CPU caching of flash regions.

Mon May 14 12:32:47 EDT 2001

David Woodhouse <dwmw2 at infradead.org> writes:

> ebiederman at lnxi.com said:
> >  What kind of scenario are we talking about?  Do the pages get read
> > multiple times?  Of is it just that that copy_from needs to be more
> > highly optimized like memcpy?  I suspect that before the whole
> > interface changes you should experiment and see what really needs to
> > be done.
> 
> This is during the initial mount of JFFS2. Nothing should be read twice - 
> but we should at least be able to fill cache lines and do burst reads from 
> the flash chips, shouldn't we?

Definentily.  To date I've only had a real hard look at the write
case.  So I can't answer off the top of my head what needs to happen.

> > But I really think you should be able to get it working faster simply
> > by optimizing the copy_from routine.
> 
> Most of the copy_from routines use memcpy_fromio(), which on i386 is just 
> a memcpy(). It ought to be fairly close to optimal.

O.k. So that shouldn't be an issue if the kernel is properly
optimized.

> Actually, the board used for the offending profile is a board with paged 
> access to the flash, so it's slightly slower than some others - but the 
> overhead shouldn't be too high. And the cache benefit would be more limited. 

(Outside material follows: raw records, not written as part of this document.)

-- ==== Sys2Proof/Proofs/Scope.lean ====
section
/-! PROOF. Where a run begins and ends (00_scope.md R4, 60_exceptions.md R262, R267): a step of an idle host, and every
step and operation after NonConvergence. -/

namespace Sys2Proof.Machine

variable {s : State} {id : InstId}

/-! ### After the run has ended -/

theorem i2cLine_of_ended (k : Nat) (i : I2CIn) (h : s.nonconv = some id) :
    i2cLine k i s = .fault (.nonConvergence id) :=
  guardRun_of_ended _ h

theorem lrLine_of_ended (k : Nat) (i : LRIn) (h : s.nonconv = some id) :
    lrLine k i s = .fault (.nonConvergence id) :=
  guardRun_of_ended _ h

theorem bsLine_of_ended (k : Nat) (i : BSIn) (h : s.nonconv = some id) :
    bsLine k i s = .fault (.nonConvergence id) :=
  guardRun_of_ended _ h

theorem onInst_of_ended (j : InstId) (r : Result) (h : s.nonconv = some id) :
    onInst j s r = .fault (.nonConvergence id) :=
  guardRun_of_ended _ h

/-- A frame of at least one bit faults at its first edge (R123, R262); a frame of no bits would have none. -/
theorem bsSend_of_ended (k : Nat) {bits : List Bool} (hb : bits ≠ []) (h : s.nonconv = some id) :
    bsSend k bits s = .fault (.nonConvergence id) := by
  obtain ⟨b, bs, rfl⟩ := List.exists_cons_of_ne_nil hb
  rw [bsSend, bsLine_of_ended k _ h, andThen]

theorem msbFirst_ne_nil {n : Nat} (hn : n ≠ 0) (w : BitVec 32) : msbFirst n w ≠ [] := by
  simpa [msbFirst] using hn

/-- Every operation of the opcode table faults after the run has ended. -/
theorem exec_of_ended (i : Instr) (h : s.nonconv = some id) : exec i s = .fault (.nonConvergence id) := by
  cases i with
  | i2cTick | i2cStart | i2cInWrite | i2cOutRead | i2cOutPublish => exact i2cLine_of_ended _ _ h
  | lrTick | lrStart => exact lrLine_of_ended _ _ h
  | bsTick => exact bsLine_of_ended _ _ h
  | bsReleasePowerDown | bsRead => exact bsSend_of_ended _ (msbFirst_ne_nil (by decide) _) h
  | hostReset | hostEvaluate | hostCommit => exact onInst_of_ended _ _ h

theorem step_of_ended (h : s.nonconv = some id) : step s = .fault (.nonConvergence id) :=
  guardRun_of_ended _ h

/-! ### An idle host -/

theorem step_of_idle (hn : s.nonconv = none) (hs : s.script = []) : step s = .next s := by
  rw [step, guardRun_of_running _ hn, hs]

/-- Settles O9: the guard of every step and operation, and the empty script. -/
theorem idleHostChangesNothingAndEndedRunFaults : Obligations.IdleHostChangesNothingAndEndedRunFaults :=
  fun _ => ⟨step_of_idle, fun _ h => ⟨step_of_ended h, fun i => exec_of_ended i h⟩⟩

end Sys2Proof.Machine
end

section
/-! PROOF. The machine's state over a run (10_state.md): the tick rules keep the invariants of the registers, every step is
a chain of changes of single instances, and a line changes no instance of another clock domain. From these: the machine's
invariant, the lifetime of parameters and trace, and the frame of an operation. -/

namespace Sys2Proof.Machine

open Relation (ReflTransGen)

/-! ### The I2C tick rule keeps the registers' invariant (R38 to R47)

Each step of the tick rule adds to the pending set, and keeps it one whose commit meets the invariant. -/

section I2cTick

variable {q : I2CParams} {c : I2CReg} {p : I2CPend}

theorem I2CReg.inv_reset (q : I2CParams) : I2CReg.reset.inv q := by
  simp [I2CReg.inv, I2CReg.reset]

theorem I2CParams.ok_timeout (h : q.ok = true) : 1 ≤ q.timeout := by
  simp only [I2CParams.ok, Bool.and_eq_true, decide_eq_true_eq] at h
  exact h.1.1.1

/-- The one slot of a SINGLE instance takes items from both sides, so its two widths agree (00_scope.md R12). -/
theorem I2CParams.ok_widths (h : q.ok = true) (hv : q.variant = .single) : q.outW = q.inW := by
  simp only [I2CParams.ok, Bool.and_eq_true, hv, beq_iff_eq] at h
  exact h.2.symm

theorem I2CPend.emptyInbound_inv (v : Variant) (h : (c.commit p).inv q) : (c.commit (p.emptyInbound v)).inv q := by
  obtain ⟨hb, hc, ht, hi, ho, hin, hout, hq⟩ := h
  cases v with
  | dual => exact ⟨hb, hc, ht, rfl, ho, hin, hout, hq⟩
  | single => exact ⟨hb, hc, ht, hi, ho, hin, hout, hq⟩

theorem I2CPend.fillInbound_inv (v : Variant) {d : Nat} (hd : d < 2 ^ q.inW) (h : (c.commit p).inv q) :
    (c.commit (p.fillInbound v d)).inv q := by
  obtain ⟨hb, hc, ht, hi, ho, hin, hout, hq⟩ := h
  cases v with
  | dual => exact ⟨hb, hc, ht, rfl, ho, hd, hout, hq⟩
  | single => exact ⟨hb, hc, ht, hi, ho, hin, hout, hd⟩

theorem I2CPend.emptyOutbound_inv (v : Variant) (h : (c.commit p).inv q) : (c.commit (p.emptyOutbound v)).inv q := by
  obtain ⟨hb, hc, ht, hi, ho, hin, hout, hq⟩ := h
  cases v with
  | dual => exact ⟨hb, hc, ht, hi, rfl, hin, hout, hq⟩
  | single => exact ⟨hb, hc, ht, hi, ho, hin, hout, hq⟩

theorem I2CPend.fillOutbound_inv {d : Nat} (hq : q.ok = true) (hd : d < 2 ^ q.outW) (h : (c.commit p).inv q) :
    (c.commit (p.fillOutbound q.variant d)).inv q := by
  obtain ⟨hb, hc, ht, hi, ho, hin, hout, hs⟩ := h
  cases hv : q.variant with
  | dual => exact ⟨hb, hc, ht, hi, rfl, hin, hd, hs⟩
  | single => exact ⟨hb, hc, ht, hi, ho, hin, hout, I2CParams.ok_widths hq hv ▸ hd⟩

theorem i2cStepAck_inv (i : I2CIn) (h : (c.commit p).inv q) : (c.commit (i2cStepAck i p)).inv q := h

theorem i2cStepOutRead_inv (v : Variant) (i : I2CIn) (h : (c.commit p).inv q) :
    (c.commit (i2cStepOutRead v c i p)).inv q := by
  unfold i2cStepOutRead
  split
  · exact I2CPend.emptyOutbound_inv v h
  · exact h

theorem i2cStepPublish_inv {i : I2CIn} (hq : q.ok = true) (hi : i.outDin < 2 ^ q.outW) (h : (c.commit p).inv q) :
    (c.commit (i2cStepPublish q.variant i p)).inv q := by
  unfold i2cStepPublish
  split
  · exact I2CPend.fillOutbound_inv hq hi h
  · exact h

theorem i2cStepIdle_inv (i : I2CIn) (hq : q.ok = true) (h : (c.commit p).inv q) :
    (c.commit (i2cStepIdle q.timeout i p)).inv q := by
  unfold i2cStepIdle
  split
  · obtain ⟨-, -, -, hrest⟩ := h
    exact ⟨iff_of_true rfl rfl, fun _ => I2CParams.ok_timeout hq, le_rfl, hrest⟩
  · exact h

theorem i2cStepConsume_inv (v : Variant) (h : (c.commit p).inv q) : (c.commit (i2cStepConsume v c p)).inv q := by
  unfold i2cStepConsume
  split
  · exact I2CPend.emptyInbound_inv v h
  · exact h

/-- The countdown either stays above 0 or ends the transaction (R47). -/
theorem i2cStepCount_inv {x : Nat} (hx : x ≤ q.timeout) (h : (c.commit p).inv q) :
    (c.commit (i2cStepCount x p)).inv q := by
  obtain ⟨hb, -, -, hrest⟩ := h
  have hle : x - 1 ≤ q.timeout := (Nat.sub_le x 1).trans hx
  unfold i2cStepCount
  split
  · exact ⟨iff_of_false Bool.false_ne_true nofun, nofun, hle, hrest⟩
  · rename_i hne
    exact ⟨hb, fun _ => Nat.one_le_iff_ne_zero.mpr hne, hle, hrest⟩

theorem i2cRearmed_le (v : Variant) (h : c.cnt ≤ q.timeout) : i2cRearmed v q.timeout c ≤ q.timeout := by
  unfold i2cRearmed
  split
  · exact le_rfl
  · exact h

theorem i2cStepFsm_inv (i : I2CIn) (hq : q.ok = true) (hc : c.cnt ≤ q.timeout) (h : (c.commit p).inv q) :
    (c.commit (i2cStepFsm q c i p)).inv q := by
  unfold i2cStepFsm
  split
  · exact i2cStepIdle_inv i hq h
  · exact i2cStepCount_inv (i2cRearmed_le _ hc) (i2cStepConsume_inv _ h)

theorem i2cStepCapture_inv (v : Variant) {i : I2CIn} (hi : i.inDin < 2 ^ q.inW) (h : (c.commit p).inv q) :
    (c.commit (i2cStepCapture v c i p)).inv q := by
  unfold i2cStepCapture
  split
  · exact I2CPend.fillInbound_inv v hi h
  · exact h

/-- One tick with parameters in range and data ports at their widths (41_i2c_target.md R161, R175). -/
theorem i2cTick_inv {i : I2CIn} (hq : q.ok = true) (hin : i.inDin < 2 ^ q.inW) (hout : i.outDin < 2 ^ q.outW)
    (h : c.inv q) : (c.commit (i2cTick q c i)).inv q := by
  have hcnt : c.cnt ≤ q.timeout := by obtain ⟨-, -, ht, -⟩ := h; exact ht
  have hack : (c.commit (i2cStepAck i {})).inv q := i2cStepAck_inv i h
  have hpub := i2cStepPublish_inv hq hout (i2cStepOutRead_inv q.variant i hack)
  exact i2cStepCapture_inv _ hin (i2cStepFsm_inv i hq hcnt hpub)

end I2cTick

/-! ### The LR tick rule keeps the registers' invariant (R49, R50, R52) -/

section LrTick

variable {q : LRParams} {c : LRReg} {i : LRIn}

theorem LRReg.inv_reset (q : LRParams) : LRReg.reset.inv q := by
  simp [LRReg.inv, LRReg.reset]

theorem lrStepStart_inv (m : Memory) (ha : i.addr < 2 ^ q.aw) (hl : i.len < 2 ^ q.lw) (h : c.inv q) :
    (c.commit (lrStepStart m q i {})).inv q := by
  unfold lrStepStart
  split
  · obtain ⟨hb, hv, hc, -, -⟩ := h
    split
    · exact ⟨iff_of_true rfl rfl, fun _ => rfl, le_rfl, ha, hl⟩
    · exact ⟨hb, hv, hc, ha, hl⟩
  · exact h

/-- In READING an edge ends the session, emits a byte or counts down; `valid` is high only after an emission. -/
theorem lrStepRead_inv (m : Memory) (hs : c.st = .reading) (h : c.inv q) :
    (c.commit (lrStepRead m q c {})).inv q := by
  obtain ⟨hb, -, hc, ha, hr⟩ := h
  simp only [lrStepRead]
  split
  · split
    · exact ⟨iff_of_false Bool.false_ne_true nofun, nofun, hc, ha, hr⟩
    · exact ⟨hb, fun _ => hs, le_rfl, Nat.mod_lt _ (Nat.two_pow_pos _), (Nat.sub_le _ _).trans_lt hr⟩
  · exact ⟨hb, nofun, (Nat.sub_le _ _).trans hc, ha, hr⟩

/-- One tick with operands at their widths (42_spinor_linear_reader.md R201). -/
theorem lrTick_inv (m : Memory) (ha : i.addr < 2 ^ q.aw) (hl : i.len < 2 ^ q.lw) (h : c.inv q) :
    (c.commit (lrTick m q c i)).inv q := by
  unfold lrTick
  split
  · exact lrStepStart_inv m ha hl h
  · rename_i hs
    exact lrStepRead_inv m hs h

end LrTick

/-! ### The BS tick rule keeps the registers' invariant (R55, R56, 43_spinor_bitserial.md R240, R247) -/

section BsTick

variable {q : BSParams} {c : BSReg} {i : BSIn} {m : Memory}

theorem BSReg.inv_reset (q : BSParams) : BSReg.reset.inv q := by
  simp [BSReg.inv, BSReg.reset]

/-- The locals of step 3 are in the registers' ranges. -/
theorem bsLocals_range (srn : Nat) (h : c.inv q) :
    (bsLocals q c srn).a < 2 ^ q.addrW ∧ (bsLocals q c srn).b ≤ 7 := by
  obtain ⟨hb, -, -, ha⟩ := h
  unfold bsLocals
  cases c.st with
  | idle | spd | spupd | dpu | reading => exact ⟨ha, hb⟩
  | spu =>
    simp only
    split
    · exact ⟨addrField_lt q srn, Nat.zero_le 7⟩
    · exact ⟨ha, hb⟩

/-- The READ action schedules a read address and a bit index in their ranges. -/
theorem bsStepRead_range {l : BSLocals} (p : BSPend) (ha : l.a < 2 ^ q.addrW) (hb : l.b ≤ 7) :
    ∃ a b, (bsStepRead m q i l p).raddr = some a ∧ (bsStepRead m q i l p).bidx = some b ∧ a < 2 ^ q.addrW ∧ b ≤ 7 := by
  unfold bsStepRead
  split <;> simp only <;> split
  case h_1.isTrue | h_1.isFalse => exact ⟨_, _, rfl, rfl, nextRaddr_lt q ha l.b, nextBidx_le hb⟩
  case h_2.isTrue | h_2.isFalse => exact ⟨_, _, rfl, rfl, ha, hb⟩

/-- Where the READ action runs, it gives the read address and the bit index. -/
theorem bsTick_read (h : (bsLocals q c (nextShift q c.sr i.si)).rd = true) : ∃ p,
    (bsTick m q c i).raddr = (bsStepRead m q i (bsLocals q c (nextShift q c.sr i.si)) p).raddr ∧
    (bsTick m q c i).bidx = (bsStepRead m q i (bsLocals q c (nextShift q c.sr i.si)) p).bidx := by
  refine ⟨bsStepState q c i (nextShift q c.sr i.si) { so := some false }, ?_⟩
  simp only [bsTick, bsStepShift, h, if_true]
  split <;> exact ⟨rfl, rfl⟩

theorem bsTick_range (h : c.inv q) :
    (c.commit (bsTick m q c i)).raddr < 2 ^ q.addrW ∧ (c.commit (bsTick m q c i)).bidx ≤ 7 := by
  cases hr : (bsLocals q c (nextShift q c.sr i.si)).rd with
  | false =>
    obtain ⟨-, hraddr, hbidx⟩ := bsTick_no_read q c i m hr
    obtain ⟨hb, -, -, ha⟩ := h
    simpa [BSReg.commit, hraddr, hbidx] using ⟨ha, hb⟩
  | true =>
    obtain ⟨p, hraddr, hbidx⟩ := bsTick_read (m := m) hr
    obtain ⟨ha, hb⟩ := bsLocals_range (nextShift q c.sr i.si) h
    obtain ⟨a, b, hpa, hpb, hla, hlb⟩ := bsStepRead_range (m := m) (i := i) p ha hb
    simpa [BSReg.commit, hraddr, hbidx, hpa, hpb] using ⟨hla, hlb⟩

First.  What kind of chip is being used?  What bus is it on? And how
        fast is it?
Second. What kind of processor, and what kind of chipset are being used?

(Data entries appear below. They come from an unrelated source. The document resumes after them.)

/-- The place of a route in the routing table (R180, R193): the report kinds in order, WARNING RAISED taking three
places by its class. -/
def routeIndex (kind : ReportKind) (cls : WarnClass) : Fin 27 :=
  match kind with
  | .quantityStale => 0 | .quantityFault => 1 | .quantityRecovered => 2 | .gaugeHomed => 3 | .gaugeParked => 4
  | .gaugeFault => 5
  | .warningRaised => match cls with
    | .stop => 6 | .check => 7 | .info => 8
  | .warningEnded => 9 | .lampOpen => 10 | .lampRecovered => 11 | .dutySuperseded => 12 | .dutyStage => 13
  | .dutyDayStart => 14 | .dutyWeekStart => 15 | .dutyLimitsLoaded => 16 | .dutyMismatch => 17
  | .announcementShown => 18 | .announcementEnded => 19 | .powerState => 20 | .saveDone => 21 | .saveFailed => 22
  | .linkFrameError => 23 | .linkOverrun => 24 | .linkLost => 25 | .linkRestored => 26

/-- The built-in routes (R180): URGENT for GAUGE FAULT, WARNING RAISED of class STOP, DUTY STAGE and POWER STATE, POST
for the rest. -/
def routesBuiltIn : Table 27 Route :=
  Table.ofFn fun i => if i.val = 5 ∨ i.val = 6 ∨ i.val = 13 ∨ i.val = 20 then .urgent else .post

/-! ### The active configuration -/

/-- The active configuration: the settings of every block (chapter 10). The evaluation interval is in ms. -/
structure Settings where
  sources : Table 48 QSource
  scan : ScanSettings
  gauges : Table 6 GaugeSettings
  shapes : Table 32 Shape
  criteria : Table 48 Criterion
  evalInterval : Nat
  warnings : Table 48 WarnSettings
  lamps : Table 32 LampSettings
  dimmer : Option (Fin 48)
  duty : DutySettings
  messages : Table 64 Message
  line : LineSettings
  priorityMap : Table 6 AnnClass
  restingPage : Option (Fin 64)
  dutyMessages : Table 16 DutyMessage
  power : PowerSettings
  link : LinkSettings
  routes : Table 27 Route
  deriving DecidableEq, Repr

/-- The built-in defaults of every block (R190). -/
def Settings.builtIn : Settings where
  sources := .ofFn QSource.builtIn
  scan := ⟨[], 10, false⟩
  gauges := .replicate 6 .builtIn
  shapes := .replicate 32 .builtIn
  criteria := .replicate 48 []
  evalInterval := 50
  warnings := .replicate 48 .builtIn
  lamps := .replicate 32 .builtIn
  dimmer := none
  duty := .builtIn
  messages := .replicate 64 .builtIn
  line := .builtIn
  priorityMap := priorityMapBuiltIn
  restingPage := none
  dutyMessages := .replicate 16 ⟨none, .none⟩
  power := .builtIn
  link := .builtIn
  routes := routesBuiltIn

/-- The calibration part held in the lock cell (R192): each gauge's calibration, and for each quantity locked as SCAN
its input, gain and offset. -/
structure LockCell where
  gauges : Table 6 Calibration
  quantities : List (Fin 48 × Fin 16 × Int × Int)
  deriving DecidableEq, Repr

end Sys2Proof.Machine
end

Getting bandwidth numbers out of the memcpy would be a useful
debugging technique.  I really suspect the overhead is in the chip
itself.  Flash chips are not know for their speed. 

If the chip is out on the ISA bus unless you set up approriate
decoders for it, the chip PCI->ISA bridge will be doing subtractive 
decode which will slow you down.  

If we could start with some theoretical bandwidth numbers for
the chip, and compare that to what memcpy_fromio is giving we can see
how much room their is for optimization.

Eric